WORK TASK
The answer must be the number of lines in the listing below that contain "lean", and nothing else.

GIVEN DATA

-- ==== Sys2Proof/Laws/UpdTime.lean ====
section
/-! SUPPORT. The operations of Machine/Time.lean as updates. -/

namespace Sys2Proof.Machine

theorem upd_setPtp {s₀ s : State} (h : Upd s₀ s) (k : Nat) (d : PtpDom) : Upd s₀ (State.setPtp s k d) := by
  unfold State.setPtp
  repeat' first
    | with_reducible assumption
    | with_reducible exact fun w => w
    | with_reducible exact Nat.le_refl _
    | with_reducible exact Nat.le_add_right _ _
    | intro _
    | (with_reducible refine id (?_ : Upd _ _); dsimp -zeta only [])
    | split
    | with_reducible refine Upd.mk' ?_ rfl ?_ ?_ ?_ ?_

theorem upd_setMeas {s₀ s : State} (h : Upd s₀ s) (k : Nat) (m : SrcMeas) : Upd s₀ (State.setMeas s k m) := by
  unfold State.setMeas
  repeat' first
    | with_reducible assumption
    | with_reducible exact fun w => w
    | with_reducible exact Nat.le_refl _
    | with_reducible exact Nat.le_add_right _ _
    | with_reducible apply upd_setPtp
    | intro _
    | with_reducible apply upd_ite
    | with_reducible apply upd_ite_fst
    | with_reducible apply upd_ite_snd
    | split
    | with_reducible refine Upd.mk' ?_ rfl ?_ ?_ ?_ ?_

theorem upd_timeState {s₀ s : State} (h : Upd s₀ s) : Upd s₀ (State.timeState s) := by
  unfold State.timeState
  repeat' first
    | with_reducible assumption
    | with_reducible exact fun w => w
    | with_reducible exact Nat.le_refl _
    | with_reducible exact Nat.le_add_right _ _
    | with_reducible apply upd_put
    | with_reducible apply upd_irq
    | with_reducible apply upd_raise
    | intro _
    | (extract_lets +onlyGivenNames t; first
      | (refine Upd.cut (s := s₀) (t := t) ?_ ?_; subst t; rotate_left; intro _; clear_value t)
      | (refine Upd.cut (s := s₀) (t := t.2) ?_ ?_; subst t; rotate_left; intro _; clear_value t)
      | (refine Upd.cut (s := s₀) (t := t.1) ?_ ?_; subst t; rotate_left; intro _; clear_value t)
      | subst t)
    | with_reducible apply upd_ite
    | with_reducible apply upd_ite_fst
    | with_reducible apply upd_ite_snd
    | split

theorem upd_timeStep {s₀ s : State} (h : Upd s₀ s) (d : Int) (src : Nat) : Upd s₀ (State.timeStep s d src) := by
  unfold State.timeStep
  repeat' first
    | with_reducible assumption
    | with_reducible exact fun w => w
    | with_reducible exact Nat.le_refl _
    | with_reducible exact Nat.le_add_right _ _
    | with_reducible apply upd_irq
    | with_reducible apply upd_setTai
    | with_reducible apply upd_put
    | with_reducible apply upd_putInt
    | with_reducible apply upd_add
    | with_reducible apply upd_raise
    | intro _
    | (extract_lets +onlyGivenNames t; first
      | (refine Upd.cut (s := s₀) (t := t) ?_ ?_; subst t; rotate_left; intro _; clear_value t)
      | (refine Upd.cut (s := s₀) (t := t.2) ?_ ?_; subst t; rotate_left; intro _; clear_value t)
      | (refine Upd.cut (s := s₀) (t := t.1) ?_ ?_; subst t; rotate_left; intro _; clear_value t)
      | subst t)
    | with_reducible apply upd_ite
    | with_reducible apply upd_ite_fst
    | with_reducible apply upd_ite_snd
    | (with_reducible refine id (?_ : Upd _ _); dsimp -zeta only [])
    | split
    | with_reducible refine Upd.mk' ?_ rfl ?_ ?_ ?_ ?_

SOLUTION TO THIS PROBLEM
2